The excellent biocompatibility of titanium and the easy handling of the titanium micro-mesh systems allowed their application for three-dimensional reconstruction of large bony defects. The most likely hypothesis that can explain the apparent benefits of the mesh lies in its probable protective effect during the healing time following bone grafting, as already found with non-resorbable membranes (Antoun et al., 2001). This study used a Ti–Ag alloy to overcome mechanical and biological problems of existing Ti or Ti alloys. Because the binary alloy containing Ti and Ag is an alloy with high corrosion resistance (Moon et al., 2012). Ti–Ag alloys are believed to have enhanced corrosion resistance due to the formation of a stable passive oxide film that is more easily formed as the silver (Ag) is added to the Ti. Ag, which has a much higher electromotive force than Ti, facilitates the dissolution of Ti in artificial saliva, which then forms a stable Ti oxide film over the Ti–Ag alloy surface (Oh et al., 2005; Shim et al., 2005; Shim et al., 2006).

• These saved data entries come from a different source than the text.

/-- Write a register of a stopped slot. -/
def State.writePk (s : State) (i : SlotId) (x : Sel) (v : Word) : State :=
  let ix := BitVec.ofNat 6 x.index
  match x.file with
  | 0 => s.modSlot i (·.wx ix v)
  | 3 => s.modSlot i fun sl => { sl with p := v.extractLsb' 0 8 ||| 1, bad := sl.bad.filter (·.1 != 3) }
  | 4 => s.modSlot i fun sl => sl.wk ix (setDword (sl.rk ix) x.part v)
  | 5 => s.modSlot i fun sl => sl.wv ix (setDword (sl.rv ix) x.part v)
  | 6 => s.setSlotReg i x.num v
  | _ => s

/-- Write a c register or pcc of a stopped slot: only c0 discards it. -/
def State.writePkCap (s : State) (i : SlotId) (x : Sel) (c : Cap) : State :=
  if x.file == 2 then s.modSlot i fun sl => { sl with pcc := c, wake := 0 }.mended 2 0
  else if x.index == 0 then s
  else s.modSlot i fun sl => { sl with c := sl.c.set (Fin.ofNat 32 x.index) c }.mended 1 x.index

def execWrpk (o : ROp) (s : State) : Out :=
  finish o.hdr (fun s => do
    let (i, x) ← pkArgs s o true
    if o.md.sub == 1 then .ok (s.writePkCap i x (s.rc o.oc))
    else do
      guardR s (!(x.file == 6 && sysBound x.num)) cPROT 26 0
      fp4Idle s i (if x.file == 6 then x.num else 0)
      .ok (if (s.slot i).selPort x then s else s.writePk i x (s.rx o.oc))) s

/-! ### suspk (R368) -/

/-- The code of a slot's state. -/
def Slot.stateCode (sl : Slot) : Nat :=
  match sl.status with
  | .free => 0
  | .ready => if sl.blockWait.isSome then 2 else 1
  | .waiting _ _ => 2
  | .parked _ => 3
  | .away _ => 4

/-- A slot is parked for the supervisor: waits are left with nothing taken, and both ports stop. An event that has ended a park
already stands (R371). -/
def State.parkSlot (s : State) (i : SlotId) : State :=
  let s := s.filterAway.goHome i
  let sl := s.slot i
  let s := ((s.giveBack sl.taken).giveBack (sl.rep.bind (·.taken))).leaveQueue (.slot i)
  (s.leaveQueue (.rep i)).modSlot i fun sl =>
    { sl with status := .parked .suspk, begun := false, held := none, taken := none, trapWord := 0,
              rep := sl.rep.map fun r => { r with wait := none, taken := none } }

/-- suspk: a slot whose restore has not ended parks when it ends. DEDUCED, safe: log 27. -/
def execSuspk (o : ROp) (s : State) : Out :=
  finish o.hdr (fun s => do
    let i ← targetSlot s o.oa
    let sl := s.slot i
    let found := sl.suspAsk.getD (BitVec.ofNat 3 sl.stateCode)
    if sl.restoring != .none then .error (.spin, s.modSlot i fun sl => { sl with suspAsk := some found })
    else
      let s' := match sl.status with
        | .free | .parked .trap | .parked .suspk | .parked .wfs => s
        | _ => s.parkSlot i
      .ok ((s'.modSlot i fun sl => { sl with suspAsk := none }).wx o.od (found.setWidth 64))) s
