-- ==== Sys2Proof/Machine/Passes.lean ====
section
/-!
DEFINITION. The passes of a repetition block (R110-R113) and WTMO (R311).
-/

namespace Sys2Proof.Machine

/-! ### The block's instructions (R111) -/

/-- What an instruction of a block does besides its guards, WAIT and SIG. -/
def blockBody (i : Instr) : Option (State → R State) :=
  match i with
  | .vadd o => some (vaddB o)
  | .vsub o => some (vsubB o)
  | .vmul o => some (vmulB o)
  | .vfma o => some (vfmaB o)
  | .vfms o => some (vfmsB o)
  | .vmin o => some (vminB o)
  | .vmax o => some (vmaxB o)
  | .vabs o => some (vabsB o)
  | .vneg o => some (vnegB o)
  | .vand o => some (vandB o)
  | .vor o => some (vorB o)
  | .vxor o => some (vxorB o)
  | .vshl o => some (vshlB o)
  | .vshr o => some (vshrB o)
  | .vcmp o => some (vcmpB o)
  | .vsel o => some (vselB o)
  | .vcvt o => some (vcvtB o)
  | .vdot o => some (vdotB o)
  | .vscl o => some (vsclB o)
  | .vmov o => some (vmovB o)
  | .vbcast o => some (vbcastB o)
  | .vins o => some (vinsB o)
  | .vext o => some (vextB o)
  | .vclamp o => some (vclampB o)
  | .kand o => some (kandB o)
  | .kor o => some (korB o)
  | .kxor o => some (kxorB o)
  | .knot o => some (knotB o)
  | .kpop o => some (kpopB o)
  | .kfirst o => some (kfirstB o)
  | .kset o => some (ksetB o)
  | .kmov o => some (kmovB o)
  | .vrcp o => some (vrcpB o)
  | .vrsq o => some (vrsqB o)
  | .vsqrt o => some (vsqrtB o)
  | .vexp2 o => some (vexp2B o)
  | .vlog2 o => some (vlog2B o)
  | .vsin o => some (vsinB o)
  | .vcos o => some (vcosB o)
  | .vtanh o => some (vtanhB o)
  | .vsigm o => some (vsigmB o)
  | .vexpd o => some (vexpdB o)
  | .vredsum o => some (vredsumB o)
  | .vredmax o => some (vredmaxB o)
  | .vredmin o => some (vredminB o)
  | .vscan o => some (vscanB o)
  | .vperm o => some (vpermB o)
  | .vshuf o => some (vshufB o)
  | .vpack o => some (vpackB o)
  | .vunpack o => some (vunpackB o)
  | .mzero o => some (mzeroB o)
  | .mlda o => some (mldaB o)
  | .mldb o => some (mldbB o)
  | .mscl o => some (msclB o)
  | .mma o => some (mmaB o)
  | .mmas o => some (mmasB o)
  | _ => none

/-- Which of OD, OA, OB and OC name v registers. -/
def vFields (opc : Nat) (b : Body) : List Bool :=
  if opc == 0x122 || opc == 0x123 then
    match b with
    | .m o => [false, false, o.x == 1, false]
    | _ => []
  else if opc == 0x08E then [false, true, true, false]
  else if opc == 0x096 then [false, true, false, false]
  else if opc == 0x094 || opc == 0x095 then [true, false, false, false]
  else if (0x098 ≤ opc && opc ≤ 0x09F) || 0x120 ≤ opc then []
  else if [0x083, 0x084, 0x091, 0x097, 0x0EF].contains opc then [true, true, true, true]
  else if [0x087, 0x088, 0x090, 0x092, 0x093, 0x0F1].contains opc || (0x0E0 ≤ opc && opc ≤ 0x0E8) ||
      (0x0EA ≤ opc && opc ≤ 0x0ED) then [true, true, false, false]
  else match b with
    | .i _ => [true, true, false, false]
    | _ => [true, true, true, false]

/-- The fields with those that a mask selects moved on, and the registers that result in them. -/
def staggerBody (sel : List Bool) (off : BitVec 6) (b : Body) : Body × List (BitVec 6) :=
  let d := sel.getD 0 false
  let a := sel.getD 1 false
  let c := sel.getD 2 false
  let e := sel.getD 3 false
  let mv := fun (on : Bool) (r : BitVec 6) => if on then r + off else r
  let used := fun (on : Bool) (r : BitVec 6) => if on then [r + off] else []
  match b with
  | .r o => (.r { o with od := mv d o.od, oa := mv a o.oa, ob := mv c o.ob, oc := mv e o.oc },
      used d o.od ++ used a o.oa ++ used c o.ob ++ used e o.oc)
  | .i o => (.i { o with od := mv d o.od, oa := mv a o.oa }, used d o.od ++ used a o.oa)
  | .m o => (.m { o with ob := mv c o.ob }, used c o.ob)
  | .x o => (.x o, [])

/-- What a pass adds to the fields it staggers. -/
def Rep.offset (r : Rep) : BitVec 6 :=
  BitVec.ofNat 6 (r.pass % 2 ^ (r.imm.extractLsb' 24 3).toNat * (r.imm.extractLsb' 20 4).toNat)

/-- An instruction of the block as its pass issues it, with the registers that the stagger gives it. -/
def Rep.staggered (r : Rep) (i : Instr) : Instr × List (BitVec 6) :=
  match i.parts with
  | none => (i, [])
  | some (opc, b) =>
    let mask := r.imm.extractLsb' 16 4
    let sel := (vFields opc b).zipIdx.map fun p => p.1 && mask.getLsbD p.2
    let t := staggerBody sel r.offset b
    match decodeRaw (t.1.bits opc) with
    | .ok j => (j, t.2)
    | .error _ => (i, t.2)

/-! ### One instruction of a pass -/

/-- The repetition as it goes on: its wait is over. -/
def Rep.going (r : Rep) : Rep := { r with wait := none }

def Slot.modRep (sl : Slot) (f : Rep → Rep) : Slot := { sl with rep := sl.rep.map f }

/-- The passes may run: the slot is neither parked nor halted, nor being restored. -/
def State.repRuns (s : State) (i : SlotId) : Bool :=
  let sl := s.slot i
  !sl.dbgHalt && !s.tripped && !s.swaps i && sl.restoring == RestorePh.none && !(i == 15 && s.supHalted) &&
    (match sl.status with
      | .free | .parked _ => false
      | _ => true)

/-- A trap in the block whose record gives `pc`; `passed` when the instruction has retired.
DESIGN CHOICE, unsafe: log 76. -/
def State.repTrapAt (s : State) (i : SlotId) (pc : Word) (f : Fail) (passed : Bool) : State :=
  let s := ((s.onSlot i).restoreWait.filterAway.goHome i).repStop i
  if i = 15 then (s.supTrap f pc s.word).modSlot 15 fun sl => { sl with rep := none }
  else (s.parkTrap i f pc s.word).modSlot i fun sl => sl.modRep fun r => { r with trapped := true, passed := passed }

/-- A trap in the block (R113): the record names the block's instruction. DESIGN CHOICE, unsafe: log 76. -/
def State.repTrap (s : State) (i : SlotId) (r : Rep) (f : Fail) : State := s.repTrapAt i r.nextPc f false

/-- A trap that a SIG of the block makes when its instruction has retired (R230): the record gives the address at which the block,
or the slot when the block is over, goes on. -/
def State.repOver (s : State) (i : SlotId) (f : Fail) : State :=
  s.repTrapAt i (((s.slot i).rep.map Rep.nextPc).getD (s.slot i).pc) f true

/-- The block's instruction has retired: the next one, the next pass, or the end of the block (R110, R112). -/
def State.repNext (s : State) (i : SlotId) (r : Rep) : State :=
  let r := { r with wait := none, taken := none, skip := false }
  let s := s.leaveQueue (.rep i)
  if r.idx + 1 < r.len then (s.modSlot i fun sl => { sl with rep := some { r with idx := r.idx + 1 } }).post (.repetitionPass i)
  else if r.pass + 1 < (r.imm.extractLsb' 0 16).toNat then
    (s.modSlot i fun sl => { sl with rep := some { r with idx := 0, pass := r.pass + 1 } }).post (.repetitionPass i)
  else ((s.modSlot i fun sl => { sl with rep := none }).poolFreed).unstall

/-- The block's instruction stops: it traps, waits with a place in the queue of its own, or is tried again. -/
def State.repStopped (s : State) (i : SlotId) (r : Rep) (st : Stop) : State :=
  match st with
  | .trap f => s.repTrap i r f
  | .wait k o n =>
    (s.modSlot i fun sl => { sl with rep := some { r with wait := some (k, o) } }).joinQueue ⟨.rep i, k, o, n⟩
  | .spin =>
    let s := s.modSlot i fun sl => { sl with rep := some r }
    if s.agenda.isEmpty then s.stall else s.post (.repetitionPass i)

/-- The SIG of the block's instruction. -/
def State.repSignal (s : State) (i : SlotId) (r : Rep) (h : Hdr) : State :=
  if h.sigInc = 0 then s.repNext i r
  else if !s.slotDone i then
    ((s.onSlot i).holdSig h r.nextPc false).repNext i r
  else
    let t := s.semAdd h.sigSm h.sigInc.toNat
    let n := t.1.repNext i r
    if t.2 then n.repOver i ⟨cSEMO, 4, h.sigSm.toNat⟩ else n

/-- The instruction's own effect, its WAIT being over. -/
def State.repExec (s : State) (i : SlotId) (r : Rep) (ins : Instr) (h : Hdr) : State :=
  let t := r.staggered ins
  match t.2.findSome? (portOf (s.slot i)) with
  | some p => s.repTrap i r ⟨cSTRM, 8, ((s.slot i).port p).row ((s.slot i).port p).next⟩
  | none => match blockBody t.1 with
    | none => s.repTrap i r ⟨cILL, 11, 0⟩
    | some f => match f s with
      | .ok s => s.repSignal i r h
      | .error (st, s) => s.repStopped i r st

/-- The instructions of a block that read memory (R234). -/
def repLoads (opc : Nat) : Bool := opc == 0x122 || opc == 0x123

/-- The block's next instruction: its guards by the record, its window and its WAIT. -/
def State.repIssue (s : State) (i : SlotId) (r : Rep) (ins : Instr) : State :=
  match ins.parts with
  | none => s.repNext i r
  | some (opc, b) =>
    let s := s.withWord ((encode ins).getD 0)
    if r.skip || !({ s.slot i with p := r.preds } : Slot).guards (bodyHdr b) then s.repNext i r
    else match ((semOut (s.slot i) (semNames opc b)).orElse fun _ => s.semFail (semReads opc b)).orElse fun _ =>
        (s.onSlot i).readsBad (r.staggered ins).1 with
      | some f => s.repTrap i r f
      | none =>
        let w := bodyWait b
        let go := fun (s : State) (r : Rep) =>
          if repLoads opc && (s.onSlot i).heldBack then s.repStopped i r .spin else s.repExec i r ins (bodyHdr b)
        if w.thr = 0 || r.taken.isSome then go s r
        else match s.waitSem (.rep i) w.sm w.thr.toNat with
          | some s =>
            let r := { r with taken := some (w.sm, w.thr.toNat), wait := none }
            go (s.modSlot i fun sl => { sl with rep := some r }) r
          | none => s.repStopped i r (.wait .sem w.sm.toNat w.thr.toNat)

/-- One turn of the repetition port. A block that has been restored is fetched again first. -/
def State.repTurn (s : State) (i : SlotId) (r : Rep) : State :=
  match r.block with
  | [] => match captureBlock s (r.addr + 12) r.len with
    | .ok (block, s) => (s.modSlot i fun sl => { sl with rep := some { r with block := block } }).post (.repetitionPass i)
    | .error (st, s) => s.repStopped i r st
  | b :: bs => s.repIssue i r.going ((b :: bs).getD r.idx b)

/-- REPETITION_PASS (R110). -/
def execRepetitionPass (s : State) : Out :=
  match s.act with
  | some (.repetitionPass i) =>
    match (s.slot i).rep with
    | none => .next s
    | some r =>
      if s.repRuns i then .next ((s.onSlot i).issued.repTurn i r) else .next s
  | _ => .fault .noSuchEvent

/-! ### WTMO (R311) -/

/-- What a waiter waits for has just changed, and its wait is about to be tested: it may be satisfied (R33, R320). -/
def State.beingServed (s : State) (who : Who) : Bool :=
  s.waiters.any fun w => w.who == who && ((match w.kind, w.who with
    | .bar, .slot i | .bar, .rep i => [Act.barrierWaitReturn i]
    | .pool, _ => if w.thr == 0 then [Act.poolGrant] else w.serve
    | _, _ => w.serve).any s.agenda.contains)

/-- WTMO: the wait of the main port, or of the repetition block, has lasted WLIM. A wait that is satisfied at the same time
is satisfied. DESIGN CHOICE, unsafe: log 4. -/
def execWtmo (s : State) : Out :=
  match s.act with
  | some (.wtmo i block) =>
    let sl := s.slot i
    if sl.wlim = 0 ∨ sl.restoring ≠ .none ∨ sl.dbgHalt then .next s
    else if s.beingServed (if block then .rep i else .slot i) then .next (s.post (.wtmo i block))
    else if block then
      match sl.rep.bind fun r => r.wait.map fun w => (r, w) with
      | some (r, k, o) =>
        if kindLimited k then .next ((s.withWord ((r.block[r.idx]?.bind encode).getD 0)).repTrap i r ⟨cWTMO, kindCode k, o⟩)
        else .next s
      | none => .next s
    else match sl.status with
      | .waiting k o => if kindLimited k then .next (s.trapAt i ⟨cWTMO, kindCode k, o⟩) else .next s
      | _ => .next s
  | _ => .fault .noSuchEvent

end Sys2Proof.Machine
end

Nano structure formation of titanium surface suggests that anodization might be a quick and inexpensive technique to modify surfaces of titanium-based implants to improve bone cell functions required for improved orthopedic applications (Yao et al., 2008). The micro-nanoporous layer was the most hydrophilic surface. Such a highly hydrophilic implant surface would result in better cell attachment in the initial stage of implant placement, and consequently result in improved osseointegration (Kilpadi and Lemons, 1994). In previous study, we found that the expressions of bone-related genes were greater for cells grown on the porous Ti-Ag alloy layer compared to that of cells cultured on a simple-machined surface which is important in terms of a faster rate of osseointegration (Moon et al., 2012).

Therefore, the porous mesh of micro-nanometric structures including superior corrosion resistance and mechanical property used in this study may have advantages as Guided Bone Regeneration membrane for damaged maxillofacial reconstruction.